- Born: 1895 Newport, Monmouthshire, Wales
- Died: 20 March 1972 (aged 76–77) Cheltenham, England
- Buried: Grave A80, St. Mary Magdalene's Churchyard, Boddington, Gloucestershire 51°55′30″N 2°09′19″W﻿ / ﻿51.92500°N 2.15528°W
- Allegiance: United Kingdom
- Branch: British Army Royal Air Force
- Service years: 1914–1945
- Rank: Wing Commander
- Unit: South Wales Borderers No. 64 Squadron RAF
- Conflicts: First World War Western Front; Second World War
- Awards: Military Cross Distinguished Flying Cross & Bar

= Dudley Lloyd-Evans =

Welsh flying ace

Dudley Lloyd-Evans, (1895 – 20 March 1972) was a Welsh-born soldier, airman and flying ace. After being decorated for his infantry service during the First World War, he transferred to aviation, was credited with eight official aerial victories, and again won military honours for his valour. He remained in the Royal Air Force until the end of the Second World War.

==First World War==
Dudley Lloyd-Evans' military career began when he was commissioned as a temporary second lieutenant on 8 October 1914. He served in the South Wales Borderers and was awarded the Military Cross for gallantry in December 1916.
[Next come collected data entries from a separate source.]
theorem mem_sortNats {a : Nat} : ∀ {l : List Nat}, a ∈ sortNats l ↔ a ∈ l
  | [] => Iff.rfl
  | b :: l => by
    show a ∈ insertNat b (sortNats l) ↔ a ∈ b :: l
    rw [mem_insertNat, mem_sortNats, List.mem_cons]

theorem Device.cancelSlots_all {d : Device} (hquiet : d.arbiter = []) (hmem : d.MemOk) (hbound : ∀ n ∈ d.heldSlots, n < 512) (r : Reason) (l : List Nat) :
    d.CancelsAll (d.cancelSlots r l) r l := by
  have h := Device.cancel_fold r (sortNats l) hquiet hmem hbound
  exact ⟨h.toCancels, h.keeps, h.stands, fun place c hs hl => h.others _ _ hs (fun hm => hl (mem_sortNats.mp hm)), fun hapart place c hs => fun hm => h.gone hapart _ _ hs (mem_sortNats.mpr hm),
    fun n hn => h.shows n (hn.imp_right fun hh => ⟨hh.1, mem_sortNats.mpr hh.2⟩), fun n hl => h.kept n (fun hm => hl (mem_sortNats.mp hm))⟩

/-- All HELD cues have been cancelled: none is left. -/
theorem Device.CancelsAll.none_left {d e : Device} {r : Reason} (h : d.CancelsAll e r d.heldSlots) (hnodup : d.heldSlots.Nodup) :
    e.globals = [] ∧ ∀ p, (e.port p).cues = [] ∧ (e.port p).step.queue = [] := by
  have hnone : ∀ place c, ¬ e.Stands place c := fun place c hs =>
    h.gone (Device.heldApart_of_nodup hnodup) place c hs (Device.mem_heldSlots.mpr ⟨place, c, h.stands _ _ hs, rfl⟩)
  refine ⟨List.eq_nil_iff_forall_not_mem.mpr fun c hc => hnone .global c hc, fun p => ⟨?_, ?_⟩⟩
  · exact List.eq_nil_iff_forall_not_mem.mpr fun c hc => hnone (.list p) c hc
  · exact List.eq_nil_iff_forall_not_mem.mpr fun f hf => hnone (.flight p) f.cue ⟨f, hf, rfl⟩

end Sys2Proof.Machine
end

section
/-! PROOFS. Planning as the global list and the slots see it (R47, R6, R80): the HELD cues stay HELD, and a cue at or above the first soft pulse keeps its fire PI and its slot. -/
namespace Sys2Proof.Machine

/-! ## An operation of every port in turn -/

/-- Operations of single ports have been done: the planner and the global list stay. -/
structure Ported (d e : Device) : Prop extends Steady d e where
  planner : e.planner = d.planner
  globals : e.globals = d.globals

theorem Local.ported {p : PortIx} {d e : Device} (h : Local p d e) : Ported d e := ⟨h.toSteady, h.planner, h.globals⟩

theorem Ported.refl (d : Device) : Ported d d := ⟨.refl d, rfl, rfl⟩

theorem Ported.trans {d e f : Device} (a : Ported d e) (b : Ported e f) : Ported d f :=
  ⟨a.toSteady.trans b.toSteady, b.planner.trans a.planner, b.globals.trans a.globals⟩

theorem Ported.foldl {f : Device → PortIx → Device} (h : ∀ p d, Local p d (f d p)) : ∀ (l : List PortIx) (d : Device), Ported d (l.foldl f d)
  | [], d => .refl d
  | p :: l, d => (h p d).ported.trans (Ported.foldl h l (f d p))

theorem Ported.eachPort {f : Device → PortIx → Device} (h : ∀ p d, Local p d (f d p)) (d : Device) : Ported d (d.eachPort f) := .foldl h allPorts d

theorem allPorts_nodup : allPorts.Nodup := by decide

theorem foldl_port_other {f : Device → PortIx → Device} (h : ∀ p d, Local p d (f d p)) {p : PortIx} : ∀ (l : List PortIx) (d : Device), p ∉ l →
    (l.foldl f d).port p = d.port p
  | [], _, _ => rfl
  | q :: l, d, hp => by
    rw [List.mem_cons, not_or] at hp
    exact (foldl_port_other h l _ hp.2).trans ((h q d).ports p hp.1)

/-- Where every port does its own operation in turn, port p's finds it as it was, after the ports before it, and its outcome stays while the ports after it do theirs. -/
theorem Device.eachPort_at {f : Device → PortIx → Device} (h : ∀ p d, Local p d (f d p)) (d : Device) (p : PortIx) :
    ∃ before after : List PortIx, (before.foldl f d).port p = d.port p ∧ d.eachPort f = after.foldl f (f (before.foldl f d) p) ∧
      (d.eachPort f).port p = (f (before.foldl f d) p).port p := by
  obtain ⟨before, after, hsplit⟩ := List.append_of_mem (Device.mem_allPorts p)
  have hnodup := allPorts_nodup
  rw [hsplit, List.nodup_append, List.nodup_cons] at hnodup
  obtain ⟨-, ⟨hafter, -⟩, hbefore⟩ := hnodup
  have heq : d.eachPort f = after.foldl f (f (before.foldl f d) p) := by
    rw [Device.eachPort, hsplit, List.foldl_append, List.foldl_cons]
  refine ⟨before, after, foldl_port_other h before d fun hp => hbefore p hp p List.mem_cons_self rfl, heq, ?_⟩
  rw [heq]
  exact foldl_port_other h after _ hafter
Lloyd-Evans then transferred to the Royal Flying Corps and in early 1918 was posted to No. 64 Squadron as a Royal Aircraft Factory S.E.5a pilot. He began a run of solo aerial victories on the last day of May 1918, when he destroyed a German Albatros D.V fighter over La Bassée. He scored the second time on 25 July 1918, destroying a Fokker D.VII. Another fell under his guns on 21 August. Two days later, he destroyed a two-seater LVG reconnaissance plane over Cantin. On 3 September, he drove down a Fokker D.VII out of control for his fifth win, becoming a flying ace. Two days later, he drove another one down northeast of Cambrai. On 18 September 1918, he capped his career as an ace by destroying one Fokker D.VII and driving another one down. His exploits won him a Distinguished Flying Cross, which was gazetted after war's end.

==Inter-war period==
Lloyd-Evans was granted a short service commission as a flying officer in the Royal Air Force (RAF) on 24 October 1919. This commission was later confirmed as permanent. He won a Bar to his Distinguished Flying Cross in lieu of a second award in 1921 for an aerial rescue sortie in Mesopotamia.
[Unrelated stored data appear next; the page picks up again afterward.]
/-- R553, R554, R703: a valid data frame that cannot be delivered is dropped for the first cause of the
rule's order, with its code and its counter. R214, R553: while a frame is held, a step without a release, an accept
or a reset keeps it whole, its header registers, RX_COUNT, the held bits and RX_BUF. -/
def Obligations.DataFrameIsDroppedForItsFirstCause : Prop :=
  (∀ (h : Header) (p : List Byte) (s : State), s.enable = true →
    let dropped (code : Byte) (k : Counters) : State :=
      { s with
        regs := { s.regs with rxDropCode := code }
        cnt := k
        cyc := { s.cyc with setmask := s.cyc.setmask ||| 0x08#8, ackMatch := false } }
    let filtered : Counters := { s.cnt with rxFilt := s.cnt.rxFilt + 1#8 }
    (h.dest ≠ s.regs.nodeAddr → exec (.rxData h p) s = .next (dropped 3#8 filtered)) ∧
    (h.dest = s.regs.nodeAddr → 255 < p.length → exec (.rxData h p) s = .next (dropped 4#8 filtered)) ∧
    (h.dest = s.regs.nodeAddr → p.length ≤ 255 → s.strictLen = true → h.len.toNat ≠ p.length →
      exec (.rxData h p) s = .next (dropped 5#8 filtered)) ∧
    (h.dest = s.regs.nodeAddr → p.length ≤ 255 → (s.strictLen = true → h.len.toNat = p.length) →
      s.regs.rxValid = true ∨ (s.autoAck = true ∧ s.ack.pend = true) →
      exec (.rxData h p) s =
        .next (dropped 6#8 { s.cnt with rxOverrun := s.cnt.rxOverrun + 1#8 }))) ∧
  (∀ s t : State, s.regs.rxValid = true → s.now.rst = false →
    s.hostWrite? ≠ some .rxRelease → s.hostWrite? ≠ some .rxAccept → s.hostWrite? ≠ some .softReset →
    step s = .next t →
    t.regs.rxValid = true ∧ t.regs.rxAcked = s.regs.rxAcked ∧ t.regs.rxLenmm = s.regs.rxLenmm ∧
      t.regs.rxHdr = s.regs.rxHdr ∧ t.regs.rxCount = s.regs.rxCount ∧
      ∀ j, j < 255 → t.read (BitVec.ofNat 10 (rxBufBase + j)) = s.read (BitVec.ofNat 10 (rxBufBase + j)))

/-- R553, R556, R560, R131: a valid data frame for this node that the block has room for is delivered: the RX
registers and RX_BUF[0..n) take it, the held bits are set, the delivery is counted, with AUTO_ACK the ack is
posted; TX_BUF, the sender, the engine and the assembler are unchanged. RX_BUF at n and above is any value
after a delivery (R131, U2; log entry 5), so nothing is said of it. -/
def Obligations.DataFrameIsDelivered : Prop :=
  ∀ (h : Header) (p : List Byte) (s : State), s.enable = true → h.dest = s.regs.nodeAddr →
    p.length ≤ 255 → (s.strictLen = true → h.len.toNat = p.length) → s.regs.rxValid = false →
    (s.autoAck = true → s.ack.pend = false) →
    ∃ t, exec (.rxData h p) s = .next t ∧
      t.regs =
        { s.regs with
          rxHdr := h
          rxCount := BitVec.ofNat 8 p.length
          rxValid := true
          rxAcked := s.autoAck
          rxLenmm := decide (h.len.toNat ≠ p.length) } ∧
      t.cnt = { s.cnt with rxDeliv := s.cnt.rxDeliv + 1#8 } ∧
      t.ack = (if s.autoAck then ⟨true, h.mcs, h.seq, h.src⟩ else s.ack) ∧
      t.cyc = { s.cyc with setmask := s.cyc.setmask ||| 0x04#8, ackMatch := false } ∧
      (∀ j, j < p.length → p[j]? = some (t.read (BitVec.ofNat 10 (rxBufBase + j)))) ∧
      (∀ i, i < 255 →
        t.read (BitVec.ofNat 10 (txBufBase + i)) = s.read (BitVec.ofNat 10 (txBufBase + i))) ∧
      t.snd = s.snd ∧ t.eng = s.eng ∧ t.asm = s.asm ∧ t.inputs = s.inputs ∧ t.cycle = s.cycle ∧
      t.epoch = s.epoch ∧ t.out = s.out

/-- R551, R714: while ENABLE = 0 an inbound frame of any class is discarded with no event and no counter. That the
meaning of a frame row carries this gate itself is the model's choice (log entry 9). -/
def Obligations.DisabledBlockIgnoresFrames : Prop :=
  ∀ (f : List Byte) (s : State), s.enable = false → exec (decodeFrame f) s = .next s

/-! ### Outbound frames -/

/-- R604, R603, R304: the ack frame is loaded when the port is free, ENABLE = 1, the transport is available
and an ack is posted; in every other state nothing is loaded (the row carries the arbiter's test: log entry 10). -/
def Obligations.AckFrameIsLoadedWhenGranted : Prop :=
  ∀ s : State,
    (s.eng.busy = false → s.enable = true → s.now.chanErr = false → s.ack.pend = true →
      exec .txAckFrame s =
        .next { s with
          eng :=
            { busy := true
              kind := .ack
              hdr :=
                { mcs := s.ack.mcs
                  len := 0x03#8
                  seq := s.ack.seq
                  dest := s.ack.dest
                  src := s.regs.nodeAddr
                  cksum := BitVec.ofNat 8 (s.ack.mcs.toNat + 3 + s.ack.seq.toNat + s.ack.dest.toNat +
                    s.regs.nodeAddr.toNat + 0x41 + 0x43 + 0x4B) }
              plen := 0x03#8
              idx := 0 }
          ack := { s.ack with pend := false } }) ∧
    (¬(s.eng.busy = false ∧ s.enable = true ∧ s.now.chanErr = false ∧ s.ack.pend = true) →
      exec .txAckFrame s = .next s)

/-- R605, R603: the data frame is loaded when the port is free, ENABLE = 1, the transport is available, no
ack is posted and a prepared attempt of a send in Sending has not started; in every other state nothing is
loaded (the row carries the arbiter's test: log entry 10). -/
def Obligations.DataFrameIsLoadedWhenGranted : Prop :=
  ∀ s : State,
    let ready : Prop :=
      s.eng.busy = false ∧ s.enable = true ∧ s.now.chanErr = false ∧ s.ack.pend = false ∧
        s.snd.st = .sending ∧ s.snd.frameReady = true ∧ s.snd.started = false ∧ s.snd.abortPend = false
    (ready →
      exec .txDataFrame s =
        .next { s with
          eng :=
            { busy := true
              kind := .data
              hdr := ⟨s.snd.hdrL.mcs, s.snd.hdrL.len, s.snd.hdrL.seq, s.snd.hdrL.dest, s.snd.hdrL.src,
                s.snd.csum⟩
              plen := s.snd.hdrL.len
              idx := 0 }
          snd := { s.snd with started := true } }) ∧
    (¬ready → exec .txDataFrame s = .next s)

/-- R602, R407: a transfer that is not the last moves one byte on; the last byte ends the frame, is counted
for its kind and reported to the sender, and of an ack raises ACK_SENT; without a transfer nothing changes. -/
def Obligations.HandshakeMovesOneByte : Prop :=
  ∀ s : State,
    (s.eng.busy = false ∨ s.now.txTready = false → handshake s = s) ∧
    (s.eng.busy = true → s.now.txTready = true → s.eng.idx.toNat ≠ s.eng.plen.toNat + 5 →
      handshake s = { s with eng := { s.eng with idx := s.eng.idx + 1 } }) ∧
    (s.eng.busy = true → s.now.txTready = true → s.eng.idx.toNat = s.eng.plen.toNat + 5 →
      s.eng.kind = .data →
      handshake s =
        { s with
          eng := { s.eng with busy := false, idx := 0 }
          cnt := { s.cnt with txData := s.cnt.txData + 1#8 }
          cyc := { s.cyc with txDone := some .data } }) ∧
    (s.eng.busy = true → s.now.txTready = true → s.eng.idx.toNat = s.eng.plen.toNat + 5 →
      s.eng.kind = .ack →
      handshake s =
        { s with
          eng := { s.eng with busy := false, idx := 0 }
          cnt := { s.cnt with txAck := s.cnt.txAck + 1#8 }
          cyc := { s.cyc with txDone := some .ack, setmask := s.cyc.setmask ||| 0x80#8 } })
On 1 July 1925 Lloyd-Evans was promoted to flight lieutenant. On 3 January 1930 he was posted to the staff of RAF Middle East. On 24 January 1936 he was posted to No. 8 Flying Training School at RAF Montrose.

On 1 October 1937, Lloyd-Evans was promoted to squadron leader. Evans was posted to No. 5 Flying Training School at RAF Sealand for administrative duties on 4 January 1938.

Lloyd-Evans married Margaret Ralston, daughter of Sir Harry Hope in 1939. They would have two sons: Thomas and Robert.

==Second World War and retirement==
Lloyd-Evans then rose to the rank of temporary wing commander on 1 June 1940. On 10 September 1945, he reverted to retirement, retaining the rank of wing commander.

Dudley Lloyd-Evans died on 20 March 1972 in Cheltenham, England. He was buried in Grave A80, St. Mary Magdalene's Churchyard, Boddington, Gloucestershire.

==Honours and awards==
- Military Cross

Temporary 2nd Lieutenant Dudley Lloyd Evans, South Wales Borderers
For conspicuous gallantry in action. He wired the portion of the enemy's intermediate line which was captured that night. Later, he led a bombing attack with great courage and initiative.

- Distinguished Flying Cross
Lieutenant (Acting-Captain) Dudley Lloyd Evans, MC. (South Wales Borderers)
A brilliant fighting pilot who has carried out numerous offensive and low-bombing patrols with marked success. He has accounted for six enemy aeroplanes, and in these combats in the air he is conspicuous for dash, determination and courage.

- Bar to the Distinguished Flying Cross
Flying Officer Dudley Lloyd Evans, MC, DFC.
For gallantry, skill and devotion to duty on 1 November 1920, while accompanying another machine on reconnaissance. Owing to engine trouble the second machine, with pilot and observer, had to make a forced landing in hostile country. A party of mounted Arabs at once started firing at the observer, who was dismantling a Lewis gun. On seeing this, Flying Officer Evans landed at great peril to himself, took both officers his already loaded machine, and getting off with much difficulty, returned to Headquarters.